Work out how many lines in the entries below contain the string "nextRoster". Reply with that figure alone.

(Beginning of RECORDS SUPPLIED)

-- ==== Sys2Proof/Machine/Rounds.lean ====
section
/-! DEFINITION. The round boundary (Ch. 2, 4, 6): what ends with a round, the roster that takes effect, the commit and sample instants,
and the start of a major frame by a schedule swap or a program exchange. -/
namespace Sys2Proof.Machine

/-! ### The round that ends -/

/-- Is a task active in the present round: has it a step entry due in it (R108)? -/
def taskActive (s : State) (n : BitVec 3 × BitVec 8) : Bool :=
  s.sched.active.elim false fun im => im.engineSteps.any fun x =>
    let d := descAt im x
    (d.tenant, d.task) == n && timingActive x.t s.sched.round

/-- Does a task hold an output point of a safety function? -/
def taskSafety (s : State) (n : BitVec 3 × BitVec 8) : Bool := (outPoints s).any fun p => p.func.isSome && (pointTasks s p).contains n

/-- What is kept of a task once its round has ended: rounds in a row with a program-kind exception, for a task without safety
outputs (R90). -/
def endTask (s : State) (t : TaskRt) : TaskRt :=
  let n := (t.tenant, t.task)
  let row := if t.stopped || taskSafety s n || !taskActive s n then t.rowCount else if t.abandoned && t.program then t.rowCount + 1 else 0
  { t with abandoned := false, program := false, rowCount := row, stopped := t.stopped || decide (3 ≤ row) }

/-- Every task's round ends; a task that is stopped writes its record (R90, R430). -/
def endTasks (s : State) : State :=
  let ts := s.run.tasks.map (endTask s)
  let new := (s.run.tasks.zip ts).filter fun x => !x.1.stopped && x.2.stopped
  new.foldl (fun s x => note .runControl 0x81 (some x.2.tenant) (fld x.2.tenant 0) (fld x.2.task 0) s) (updRun (fun r => { r with tasks := ts }) s)

/-- A tile that found an uncorrectable word of an image is a failed self-test at round end (R93), and one without a variant makes the
device give up or stop (R99). -/
def endTiles (s : State) : State :=
  let bad := (presentCrests s).any fun c => (Vec.at s.crests c).failAtRoundEnd
  let none_ := (presentCrests s).any fun c => (Vec.at s.crests c).exhausted
  let s := { s with crests := s.crests.map fun t => { t with failAtRoundEnd := false } }
  let s := if bad then failSelfTest s else s
  if none_ && s.run.state == .running then (if inTrio s then giveUp 0x02 s else stopController .stopped false false s) else s

/-- Where the mirror data of the round stand, when they came whole, and the tasks left out of them (R172). -/
def noteMirror (s : State) : State :=
  let from_ : Option (TrioPort × Fin 3) := match activeMember s with
    | some a =>
      let p := portOf s a
      let es := exchangesOf s 2
      if inTrio s && a != me s && !es.isEmpty && es.all fun e => exchangeHere s p 2 e.len.toNat then some (p, a) else none
    | none => none
  let skip := from_.elim [] fun x => ((tasksOf s).filter fun t => marked s x.2 t).map fun t => (t.tenant, t.task)
  updTrio (fun t => { t with mirrorHere := from_.map fun x => x.1, mirrorSkip := skip }) s

/-! ### The roster takes effect (R158, R170, R171, R174, R185, R187, R190) -/

/-- The role of this member under a roster: one that has given up votes no more. -/
def roleUnder (r : Roster) (s : State) : Role :=
  if rosterVotes r (me s) && !s.trio.gaveUp then (if r.active == s.trio.member then .active else .standby)
  else if listening s then .listening else .observer

/-- The fences of this device that a member which votes again releases. -/
def unfence (s : State) : State :=
  updField (fun f => { f with fenced := f.fenced && !f.fenceHigh }) (updTrio (fun t => { t with fenced := false, soleActive := false }) s)

/-- Has the donor's status of the round before told that its copy, and the writes it forwarded, have all left (R190, log entry 111)? -/
def copyEnded (s : State) : Bool :=
  s.trio.bulkDone && (partnersOf s).any fun m => memberBits m == s.trio.donor && (partnerAt s m).status.elim false fun st => st.phase == 4

/-- The group sequences of the donor, which a listener takes over (R371; log entry 120). -/
def donorGroups (s : State) : List (BitVec 3 × BitVec 8 × Word) :=
  (((partnersOf s).find? fun m => memberBits m == s.trio.donor).bind fun m => (partnerAt s m).status).elim s.historian.groups fun st => st.groups

/-- The next phase of a rejoin at a round start (Table 6.11). -/
def rejoinAtStart (s : State) : State :=
  let p := s.trio.phase.toNat
  if p = 2 then updTrio (fun t => { t with phase := 3 }) s
  else if p = 3 && copyEnded s then
    updHis (fun h => { h with groups := donorGroups s }) <| updRun (fun r => { r with state := .running }) (updTrio (fun t => { t with phase := 4, role := .listening, gaveUp := false }) s)
  else if p = 5 && votes s then
    raise .trio 6 none .unstated (updTrio (fun t => { t with phase := 0, donor := 3, rejoinReq := false, rejoinTest := false, bulkDone := false }) s)
  else s

/-- The spans of the bulk copy of R190: every pool region of the active image, and the parameter block of every scheduled loop slot. -/
def bulkSpans (s : State) : List (Word × List Byte) :=
  ((s.run.active.elim [] fun a => a.regions).map fun r => (BitVec.ofNat 32 r.addr, memRead s.pool r.addr r.len)) ++
  (presentCrests s).flatMap fun c => ((loopSlots s c).filter (loopScheduled s c)).map fun l =>
    (BitVec.ofNat 32 (loopAddr c (l.toNat * 0x100 + 0xC0)), memRead (Vec.at s.crests c).loop.mem (l.toNat * 0x100 + 0xC0) 64)

/-- The flits of a span that carry poison are left out of the copy (R95). -/
def bulkFlits (s : State) (m : Fin 3) (x : Word × List Byte) : State :=
  (flitSpans (flitGood s x.1) ((x.2.length + 63) / 64)).foldl (fun s y =>
    queueCopy (portOf s m) m 8 (x.1 + BitVec.ofNat 32 (64 * y.1)) ((x.2.drop (64 * y.1)).take (64 * y.2)) s) s

/-- The bulk copy waits at the port toward the member that rejoins. -/
def bulkCopy (b : BitVec 2) (s : State) : State :=
  if h : b.toNat < 3 then
    drainTrio ((bulkSpans s).foldl (fun s x => bulkFlits (scanSpan x.1 x.2.length s) ⟨b.toNat, h⟩ x) s)
  else s

/-- The copy to a member ends: what still waits for it is dropped. -/
def dropCopy (s : State) : State :=
  let keep (l : TrioLine) : TrioLine := { l with queue := l.queue.filter fun f => f.type != 8 && f.type != 9 }
  updTrio (fun t => { t with lineA := keep t.lineA, lineB := keep t.lineB }) s

/-- The donor begins, or ends, its copy. -/
def donorAtStart (s : State) : State :=
  if s.trio.donating == s.trio.copying then s
  else
    let s := updTrio (fun t => { t with copying := t.donating }) (dropCopy s)
    s.trio.copying.elim s fun b => bulkCopy b s

/-- The drive enables of a commit instant (R170, R171). -/
def setEnables (s : State) : State :=
  let other := s.trio.roster.active != 3 && s.trio.roster.active != s.trio.member
  let hold := if other then 0 else s.trio.lastCommitHold - 1
  let s := updTrio (fun t => { t with lastCommitHold := hold }) s
  updField (fun f => { f with
    enSingle := !inTrio s || s.trio.role == .active || hold != 0
    enAll := !inTrio s || votes s }) s

/-- The roster adopted at the last decision instant takes effect; ROLE is raised where the role or the trio state changes. -/
def applyRoster (s : State) : State :=
  let s := match s.trio.nextRoster with
    | none => s
    | some r =>
      let was := s
      let role := roleUnder r s
      let st := trioStateOf (popcount r.voting)
      let changed := role != s.trio.role || st != s.trio.state
      let solo := st == .solo && (role == .active || role == .standby)
      let s := updTrio (fun t => { t with
        roster := r, nextRoster := none, role := role, state := st
        soloStart := if solo then some (t.soloStart.getD (schedNow s)) else none }) s
      let s := noteConds [.timebase] was (if votes s then unfence s else s)
      if changed then raise .trio 0 none .unstated s else s
  setEnables (donorAtStart (rejoinAtStart s))

/-! ### The commit instant (R47, R222, R294) -/

/-- Is an I/O group one of Foothill's? -/
def fieldClass (c : Nat) : Bool := decide (c ≤ 5)

/-- The channels of a class and instance keep their commands no longer held at safe values. -/
def releaseSafe (cls inst : Nat) (s : State) : State :=
  updField (fun f =>
    if cls = 2 then { f with doSafe := f.doSafe &&& ~~~((0xFF : BitVec 24) <<< (8 * inst)) }
    else if cls = 3 then { f with tloSafe := 0 }
    else if cls = 4 then { f with aoSafe := f.aoSafe &&& ~~~((0xFF : BitVec 16) <<< (8 * inst)) }
    else f) s

/-- A commit instant of a device that does not compute: pending commands are dropped, and safe values take effect on channels that
waited for it. -/
def dropBank (cls inst : Nat) (s : State) : State :=
  updField (fun f =>
    if cls = 2 then { f with doNew := setBit f.doNew inst false, doWait := f.doWait &&& ~~~((0xFF : BitVec 24) <<< (8 * inst)) }
    else if cls = 3 then { f with tloNew := false, tloWait := 0 }
    else if cls = 4 then { f with aoNew := setBit f.aoNew inst false, aoWait := f.aoWait &&& ~~~((0xFF : BitVec 16) <<< (8 * inst)) }
    else f) s

/-- One group commits; `eff` tells that the round before computed its outputs. -/
def commitGroup (eff : Bool) (s : State) (g : IoGroup) : State :=
  let c := g.cls.toNat
  let i := g.inst.toNat
  let s := if fieldClass c then bump .field 0x10 1 s else s
  if c = 5 then (if eff then commitPanel s else s)
  else if c = 6 then queueKeaco (!eff) (stationOf i) s
  else if eff then releaseSafe c i (commitBank c i s) else dropBank c i s

/-- Does an output point commit with one of these groups? A CAN point and a value that goes elsewhere commit every round. -/
def commitsWith (gs : List IoGroup) (p : OutPoint) : Bool :=
  let has (c i : Nat) : Bool := gs.any fun g => g.cls.toNat == c && g.inst.toNat == i
  match p.target with
  | .dout n => has 2 (n.val / 8)
  | .tlo _ => has 3 0
  | .ao n => has 4 (n.val / 8)
  | .keaco st _ => has 6 st.val
  | .can _ _ => true
  | .other => true

/-- The groups with COMMIT that are active in the round that starts, under the image in force. -/
def commitsAt (s : State) (r : BitVec 10) : List IoGroup :=
  s.sched.active.elim [] fun im => im.ioGroups.filter fun g => g.commit && timingActive g.t r

/-- The outputs of the round before commit at the start of round `r`. -/
def commits (r : BitVec 10) (s : State) : State :=
  let gs := commitsAt s r
  let eff := s.run.ran && computes s
  let s := if eff then noteCommitted (commitsWith gs) s else s
  refreshField (gs.foldl (commitGroup eff) s)

/-- Foothill latches its DI values and readbacks at every sample instant (R222). -/
def latchField (s : State) : State := if fieldLive s then latchReadback (latchDi s) else s

/-- The boundary into round `r`, under the image in force: a step that waits applies (R265), readbacks are latched and judged against the
commands that stood, the round ends, the roster takes effect, outputs commit. -/
def boundary (r : BitVec 10) (s : State) : State :=
  let s := judgeOutputs (latchField (applyStep (endSlotWrites s)))
  commits r (applyRoster (noteMirror (endTasks (endTiles s))))

/-! ### Position -/

/-- The next round begins at its instant. -/
def toNextRound (s : State) : State :=
  let last := lastRound s
  let t := nextRoundNs s
  updSched (fun x => { x with
    frame := if last then x.frame + 1 else x.frame
    round := if last then 0 else x.round + 1
    frameNs := if last then t else x.frameNs
    roundNs := t, slot := 0, slotBegun := false, switched := false }) s

/-- The index of the next round. -/
def nextRound (s : State) : BitVec 10 := if lastRound s then 0 else s.sched.round + 1

/-- The schedule clock reaches the next round start and the boundary passes. -/
def passBoundary (s : State) : State :=
  let s := reach (nextRoundNs s) s
  toNextRound (boundary (nextRound s) s)

/-- The start of the next major frame, once, before its ROUND_START. -/
def enterFrame (s : State) : State :=
  if s.sched.switched || !lastRound s then s else updSched (fun x => { x with switched := true }) (passBoundary s)

/-! ### The round that starts -/

/-- The commanded retirements of a tile take effect, in the order of the commands, each unless it would now leave no variant, faults of
the round counted (R99, R101). -/
def retireAtStart (c : Fin 6) (s : State) : State :=
  let t := Vec.at s.crests c
  if t.toRetire.isEmpty then s else
  let r := t.toRetire.foldl (fun r i => if 3 ≤ popcount (withEngines r [i]) then r else withEngines r [i]) t.retired
  let s := updCrest c (fun t => { t with retired := r, toRetire := [], refused := t.refused || t.toRetire.any fun i => !r.getLsbD i.val }) s
  if r == t.retired then s else raise (.engine c) 3 none .unstated s

/-- The variant for the tile's retired set is put in force (R53); without one the map stays. -/
def putVariant (im : SchedImage) (c : Fin 6) (s : State) : State :=
  let mine := im.remaps.filter fun e => e.crest.toNat == c.val
  match mine.zipIdx.find? fun x => x.1.retired == (Vec.at s.crests c).retired with
  | some (e, i) => updCrest c (fun t => { t with variant := BitVec.ofNat 8 i, map := e.map }) s
  | none => s

/-- One group is sampled. -/
def sampleGroup (s : State) (g : IoGroup) : State :=
  let c := g.cls.toNat
  let i := g.inst.toNat
  let s := if c ≤ 1 then (if fieldLive s then sampleBank c i s else s)
    else if c = 5 then (if fieldLive s then samplePanel s else s)
    else if c = 6 then stationScan (stationOf i) s
    else if h : c = 7 ∧ i < 16 then canLatch ⟨i, h.2⟩ s
    else if h : c = 8 ∧ i < 8 then uartLatch ⟨i, h.2⟩ s
    else s
  if c ≤ 5 && !fieldLive s then s else
  updRun (fun r => { r with latched := (g.cls, g.inst, s.tb.tick) :: r.latched.filter fun x => !(x.1 == g.cls && x.2.1 == g.inst) }) s

/-- The groups with SAMPLE that are active in the round. -/
def sampledGroups (s : State) : List IoGroup :=
  s.sched.active.elim [] fun im => im.ioGroups.filter fun g => g.sample && timingActive g.t s.sched.round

(End of RECORDS SUPPLIED)

* [SOLUTION TO THE EXERCISE] 2